▸ **The task**
Keep to one stretch of the data below, the lines from the one with "ns (R171). -/" up to and including the one with "x*_a (R185). -/", and return that stretch exactly.

▸ **Given data**
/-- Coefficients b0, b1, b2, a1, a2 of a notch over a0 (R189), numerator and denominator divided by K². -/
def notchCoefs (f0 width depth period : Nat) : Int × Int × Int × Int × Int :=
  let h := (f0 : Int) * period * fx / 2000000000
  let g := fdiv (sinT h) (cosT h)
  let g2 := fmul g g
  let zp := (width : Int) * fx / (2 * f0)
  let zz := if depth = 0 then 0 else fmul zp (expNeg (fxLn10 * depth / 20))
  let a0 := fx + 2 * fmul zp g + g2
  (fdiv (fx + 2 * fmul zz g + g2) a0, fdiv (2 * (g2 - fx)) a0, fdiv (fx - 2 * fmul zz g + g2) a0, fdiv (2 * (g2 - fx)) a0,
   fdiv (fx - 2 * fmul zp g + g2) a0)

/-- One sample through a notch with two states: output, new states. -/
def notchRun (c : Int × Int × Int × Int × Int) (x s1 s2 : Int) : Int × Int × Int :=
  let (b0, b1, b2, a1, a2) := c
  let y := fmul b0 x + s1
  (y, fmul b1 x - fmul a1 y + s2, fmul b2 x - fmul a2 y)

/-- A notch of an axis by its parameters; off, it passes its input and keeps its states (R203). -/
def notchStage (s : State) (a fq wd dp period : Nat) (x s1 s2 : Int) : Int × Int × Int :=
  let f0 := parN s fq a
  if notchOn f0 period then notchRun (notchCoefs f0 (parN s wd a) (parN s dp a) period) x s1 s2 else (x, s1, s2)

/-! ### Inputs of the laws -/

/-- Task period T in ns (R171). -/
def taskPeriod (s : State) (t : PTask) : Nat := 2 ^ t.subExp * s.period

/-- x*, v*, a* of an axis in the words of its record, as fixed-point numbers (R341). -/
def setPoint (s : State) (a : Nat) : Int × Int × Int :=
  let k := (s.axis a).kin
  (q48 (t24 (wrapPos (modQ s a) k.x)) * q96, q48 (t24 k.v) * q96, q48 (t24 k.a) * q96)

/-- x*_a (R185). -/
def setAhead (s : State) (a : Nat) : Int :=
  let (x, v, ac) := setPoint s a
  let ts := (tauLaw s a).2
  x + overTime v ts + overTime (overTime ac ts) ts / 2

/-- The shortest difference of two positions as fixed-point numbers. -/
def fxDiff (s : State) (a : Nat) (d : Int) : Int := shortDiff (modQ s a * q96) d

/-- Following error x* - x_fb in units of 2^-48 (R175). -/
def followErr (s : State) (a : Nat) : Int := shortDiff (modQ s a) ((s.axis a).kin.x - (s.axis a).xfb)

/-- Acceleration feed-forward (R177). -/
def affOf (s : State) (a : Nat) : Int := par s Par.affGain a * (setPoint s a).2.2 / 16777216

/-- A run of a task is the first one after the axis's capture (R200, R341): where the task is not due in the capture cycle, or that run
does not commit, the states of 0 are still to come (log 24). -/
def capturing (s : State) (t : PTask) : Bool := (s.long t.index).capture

▸ **Task result**
/-- Task period T in ns (R171). -/
def taskPeriod (s : State) (t : PTask) : Nat := 2 ^ t.subExp * s.period

/-- x*, v*, a* of an axis in the words of its record, as fixed-point numbers (R341). -/
def setPoint (s : State) (a : Nat) : Int × Int × Int :=
  let k := (s.axis a).kin
  (q48 (t24 (wrapPos (modQ s a) k.x)) * q96, q48 (t24 k.v) * q96, q48 (t24 k.a) * q96)

/-- x*_a (R185). -/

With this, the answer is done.